Your instructions: What lines in the material hold the string "Prod"? Copy out each of them.

*** Data shown Section Begins ***

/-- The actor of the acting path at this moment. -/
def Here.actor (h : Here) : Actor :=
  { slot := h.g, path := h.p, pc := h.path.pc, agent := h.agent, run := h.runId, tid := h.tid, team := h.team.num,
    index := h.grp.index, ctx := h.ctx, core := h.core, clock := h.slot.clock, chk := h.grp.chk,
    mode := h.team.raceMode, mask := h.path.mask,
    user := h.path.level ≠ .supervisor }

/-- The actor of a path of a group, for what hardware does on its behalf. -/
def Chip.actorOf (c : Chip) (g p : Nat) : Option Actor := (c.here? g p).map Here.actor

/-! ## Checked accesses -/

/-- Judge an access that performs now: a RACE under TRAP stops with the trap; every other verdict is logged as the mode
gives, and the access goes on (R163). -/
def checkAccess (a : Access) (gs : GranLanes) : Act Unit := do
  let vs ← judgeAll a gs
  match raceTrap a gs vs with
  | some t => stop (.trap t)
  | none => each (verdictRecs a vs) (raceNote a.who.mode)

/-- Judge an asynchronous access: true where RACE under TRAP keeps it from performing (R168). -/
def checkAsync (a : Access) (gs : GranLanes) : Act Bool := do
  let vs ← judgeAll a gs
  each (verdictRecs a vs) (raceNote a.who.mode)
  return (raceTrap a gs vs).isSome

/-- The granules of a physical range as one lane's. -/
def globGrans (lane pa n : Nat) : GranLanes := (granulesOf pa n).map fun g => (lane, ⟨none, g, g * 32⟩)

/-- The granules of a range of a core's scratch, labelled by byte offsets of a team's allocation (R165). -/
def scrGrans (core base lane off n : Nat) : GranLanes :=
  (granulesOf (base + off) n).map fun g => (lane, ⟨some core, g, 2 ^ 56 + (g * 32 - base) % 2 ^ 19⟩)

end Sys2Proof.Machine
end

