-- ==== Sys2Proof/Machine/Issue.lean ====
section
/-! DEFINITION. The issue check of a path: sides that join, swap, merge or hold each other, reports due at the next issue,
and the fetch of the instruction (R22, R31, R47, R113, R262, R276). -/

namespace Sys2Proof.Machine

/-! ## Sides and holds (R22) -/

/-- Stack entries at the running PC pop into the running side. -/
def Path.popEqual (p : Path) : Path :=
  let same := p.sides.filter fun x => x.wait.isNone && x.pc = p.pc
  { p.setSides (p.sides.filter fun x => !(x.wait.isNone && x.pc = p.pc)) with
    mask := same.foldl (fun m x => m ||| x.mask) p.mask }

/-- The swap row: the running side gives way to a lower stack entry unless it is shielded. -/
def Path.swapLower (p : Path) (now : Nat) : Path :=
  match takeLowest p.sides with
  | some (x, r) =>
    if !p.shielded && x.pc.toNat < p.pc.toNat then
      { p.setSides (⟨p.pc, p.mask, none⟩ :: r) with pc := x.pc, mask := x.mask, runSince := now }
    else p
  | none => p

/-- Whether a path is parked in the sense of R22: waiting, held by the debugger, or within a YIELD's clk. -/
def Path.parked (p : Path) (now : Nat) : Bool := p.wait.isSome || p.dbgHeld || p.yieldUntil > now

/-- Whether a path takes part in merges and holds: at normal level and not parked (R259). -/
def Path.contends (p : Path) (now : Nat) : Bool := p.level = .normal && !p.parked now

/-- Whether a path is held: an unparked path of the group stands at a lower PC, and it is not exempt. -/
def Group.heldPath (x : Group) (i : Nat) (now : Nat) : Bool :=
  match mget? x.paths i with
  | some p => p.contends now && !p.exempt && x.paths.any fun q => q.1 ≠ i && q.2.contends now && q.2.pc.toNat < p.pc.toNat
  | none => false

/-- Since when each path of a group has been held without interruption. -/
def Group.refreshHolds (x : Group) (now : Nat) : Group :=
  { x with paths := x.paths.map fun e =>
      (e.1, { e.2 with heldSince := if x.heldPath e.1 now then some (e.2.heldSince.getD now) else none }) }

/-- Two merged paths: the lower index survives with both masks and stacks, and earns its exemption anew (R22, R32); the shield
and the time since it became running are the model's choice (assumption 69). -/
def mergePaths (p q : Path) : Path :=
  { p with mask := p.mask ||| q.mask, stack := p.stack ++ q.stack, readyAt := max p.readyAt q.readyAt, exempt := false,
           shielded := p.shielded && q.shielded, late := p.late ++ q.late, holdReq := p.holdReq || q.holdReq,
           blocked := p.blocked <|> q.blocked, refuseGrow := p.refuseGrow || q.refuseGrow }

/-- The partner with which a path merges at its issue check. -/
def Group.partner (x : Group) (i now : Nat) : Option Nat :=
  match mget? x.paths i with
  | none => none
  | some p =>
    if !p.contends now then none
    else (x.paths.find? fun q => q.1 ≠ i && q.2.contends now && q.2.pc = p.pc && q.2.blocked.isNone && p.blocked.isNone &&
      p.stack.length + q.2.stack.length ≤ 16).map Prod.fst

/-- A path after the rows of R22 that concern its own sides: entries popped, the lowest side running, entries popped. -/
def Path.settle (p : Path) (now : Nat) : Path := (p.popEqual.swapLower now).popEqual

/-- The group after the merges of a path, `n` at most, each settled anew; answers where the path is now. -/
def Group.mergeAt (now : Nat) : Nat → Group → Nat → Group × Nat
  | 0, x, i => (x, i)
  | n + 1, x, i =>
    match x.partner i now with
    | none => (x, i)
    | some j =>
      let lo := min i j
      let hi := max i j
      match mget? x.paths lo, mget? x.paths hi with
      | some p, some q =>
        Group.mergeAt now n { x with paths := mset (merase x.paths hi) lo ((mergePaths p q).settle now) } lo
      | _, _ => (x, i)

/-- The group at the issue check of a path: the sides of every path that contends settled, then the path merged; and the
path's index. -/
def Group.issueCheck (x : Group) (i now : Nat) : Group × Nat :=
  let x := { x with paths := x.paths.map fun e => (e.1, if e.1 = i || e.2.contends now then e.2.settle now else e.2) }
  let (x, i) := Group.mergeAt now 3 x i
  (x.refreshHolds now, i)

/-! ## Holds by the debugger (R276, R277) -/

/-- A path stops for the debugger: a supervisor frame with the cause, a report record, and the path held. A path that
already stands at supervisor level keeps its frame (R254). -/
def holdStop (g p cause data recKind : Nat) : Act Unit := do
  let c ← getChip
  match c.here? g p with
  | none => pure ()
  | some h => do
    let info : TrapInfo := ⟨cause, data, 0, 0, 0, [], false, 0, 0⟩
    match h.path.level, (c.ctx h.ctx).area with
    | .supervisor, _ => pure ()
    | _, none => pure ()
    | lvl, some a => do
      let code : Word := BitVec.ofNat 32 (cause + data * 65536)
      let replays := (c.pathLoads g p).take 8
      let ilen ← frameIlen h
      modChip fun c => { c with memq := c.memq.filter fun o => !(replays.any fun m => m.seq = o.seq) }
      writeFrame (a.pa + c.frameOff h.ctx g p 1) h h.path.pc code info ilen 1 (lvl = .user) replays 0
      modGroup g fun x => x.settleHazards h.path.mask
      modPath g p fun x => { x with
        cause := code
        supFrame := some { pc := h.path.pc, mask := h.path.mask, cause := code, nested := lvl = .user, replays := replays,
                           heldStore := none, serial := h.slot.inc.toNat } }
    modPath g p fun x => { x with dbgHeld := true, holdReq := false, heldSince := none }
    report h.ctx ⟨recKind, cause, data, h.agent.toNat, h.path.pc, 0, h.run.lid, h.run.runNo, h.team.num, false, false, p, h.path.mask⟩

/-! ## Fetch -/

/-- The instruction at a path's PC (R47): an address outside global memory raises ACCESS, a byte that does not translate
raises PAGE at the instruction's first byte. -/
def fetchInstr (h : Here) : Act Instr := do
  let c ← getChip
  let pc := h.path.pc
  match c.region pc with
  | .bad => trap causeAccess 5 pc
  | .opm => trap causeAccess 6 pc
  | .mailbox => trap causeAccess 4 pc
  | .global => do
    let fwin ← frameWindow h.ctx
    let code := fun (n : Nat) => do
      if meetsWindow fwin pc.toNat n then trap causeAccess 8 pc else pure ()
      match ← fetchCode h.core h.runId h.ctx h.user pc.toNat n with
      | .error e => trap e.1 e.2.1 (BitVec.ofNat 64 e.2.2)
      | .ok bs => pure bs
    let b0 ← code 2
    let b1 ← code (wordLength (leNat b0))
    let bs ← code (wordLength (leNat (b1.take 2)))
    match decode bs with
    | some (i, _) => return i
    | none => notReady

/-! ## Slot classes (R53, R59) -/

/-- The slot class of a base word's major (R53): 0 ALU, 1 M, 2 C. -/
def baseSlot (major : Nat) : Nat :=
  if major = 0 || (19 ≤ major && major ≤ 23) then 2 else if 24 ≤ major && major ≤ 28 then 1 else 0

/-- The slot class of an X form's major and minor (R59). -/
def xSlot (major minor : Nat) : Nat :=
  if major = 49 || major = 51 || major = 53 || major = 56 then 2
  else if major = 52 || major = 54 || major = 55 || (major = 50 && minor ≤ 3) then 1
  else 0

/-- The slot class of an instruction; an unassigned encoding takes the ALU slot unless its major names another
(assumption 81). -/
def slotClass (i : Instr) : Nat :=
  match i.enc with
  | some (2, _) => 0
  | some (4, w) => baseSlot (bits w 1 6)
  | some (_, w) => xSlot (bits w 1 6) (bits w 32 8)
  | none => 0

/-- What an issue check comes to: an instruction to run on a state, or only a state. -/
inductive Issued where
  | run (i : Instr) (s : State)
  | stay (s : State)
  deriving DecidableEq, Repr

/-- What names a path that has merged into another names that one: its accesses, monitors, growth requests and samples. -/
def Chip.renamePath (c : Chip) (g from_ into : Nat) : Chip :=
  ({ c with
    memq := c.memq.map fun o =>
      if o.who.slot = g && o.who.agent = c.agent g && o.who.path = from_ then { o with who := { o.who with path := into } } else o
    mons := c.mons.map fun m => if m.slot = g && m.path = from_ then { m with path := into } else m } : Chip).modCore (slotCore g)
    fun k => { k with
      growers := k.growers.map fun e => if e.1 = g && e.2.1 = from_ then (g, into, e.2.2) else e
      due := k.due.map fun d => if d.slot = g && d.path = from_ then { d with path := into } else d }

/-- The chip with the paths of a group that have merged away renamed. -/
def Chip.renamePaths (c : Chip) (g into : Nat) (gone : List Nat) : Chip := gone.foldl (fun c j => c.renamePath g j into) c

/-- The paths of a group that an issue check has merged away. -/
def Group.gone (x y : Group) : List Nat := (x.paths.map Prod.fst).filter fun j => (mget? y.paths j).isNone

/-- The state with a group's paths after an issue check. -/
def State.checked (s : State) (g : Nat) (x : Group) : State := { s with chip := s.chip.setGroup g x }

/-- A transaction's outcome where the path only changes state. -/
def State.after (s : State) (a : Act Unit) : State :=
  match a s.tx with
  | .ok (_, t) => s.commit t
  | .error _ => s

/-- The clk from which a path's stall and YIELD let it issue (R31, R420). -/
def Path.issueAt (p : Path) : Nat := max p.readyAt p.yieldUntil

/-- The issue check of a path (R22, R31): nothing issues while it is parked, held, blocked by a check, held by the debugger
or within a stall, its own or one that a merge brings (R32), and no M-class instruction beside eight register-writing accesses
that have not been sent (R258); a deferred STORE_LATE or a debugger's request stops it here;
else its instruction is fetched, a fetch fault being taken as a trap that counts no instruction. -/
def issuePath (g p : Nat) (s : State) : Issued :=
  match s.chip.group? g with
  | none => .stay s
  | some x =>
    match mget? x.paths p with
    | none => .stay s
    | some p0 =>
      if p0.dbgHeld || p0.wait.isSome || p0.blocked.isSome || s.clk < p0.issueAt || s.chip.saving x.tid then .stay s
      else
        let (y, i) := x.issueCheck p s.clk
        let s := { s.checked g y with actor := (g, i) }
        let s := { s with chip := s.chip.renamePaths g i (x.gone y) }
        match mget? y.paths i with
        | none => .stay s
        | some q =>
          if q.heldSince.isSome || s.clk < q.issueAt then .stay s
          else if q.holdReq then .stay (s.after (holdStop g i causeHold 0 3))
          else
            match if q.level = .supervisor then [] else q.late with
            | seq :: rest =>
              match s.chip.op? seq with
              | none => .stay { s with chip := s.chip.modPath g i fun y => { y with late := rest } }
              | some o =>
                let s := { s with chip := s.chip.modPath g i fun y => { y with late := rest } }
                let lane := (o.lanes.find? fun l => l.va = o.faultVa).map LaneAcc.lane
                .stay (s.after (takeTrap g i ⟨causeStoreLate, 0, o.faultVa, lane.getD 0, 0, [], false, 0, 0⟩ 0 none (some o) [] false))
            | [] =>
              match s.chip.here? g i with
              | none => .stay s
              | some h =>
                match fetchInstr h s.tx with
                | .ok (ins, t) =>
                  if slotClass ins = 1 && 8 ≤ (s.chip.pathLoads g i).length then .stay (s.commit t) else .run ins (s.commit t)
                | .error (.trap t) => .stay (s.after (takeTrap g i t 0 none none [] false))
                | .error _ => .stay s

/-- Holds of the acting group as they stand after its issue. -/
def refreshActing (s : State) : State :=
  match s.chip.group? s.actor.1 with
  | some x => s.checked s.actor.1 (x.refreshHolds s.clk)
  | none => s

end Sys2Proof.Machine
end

*** Data shown Section Ends ***

Answer to the problem:
      p.stack.length + q.2.stack.length ≤ 16).map Prod.fst
def Group.gone (x y : Group) : List Nat := (x.paths.map Prod.fst).filter fun j => (mget? y.paths j).isNone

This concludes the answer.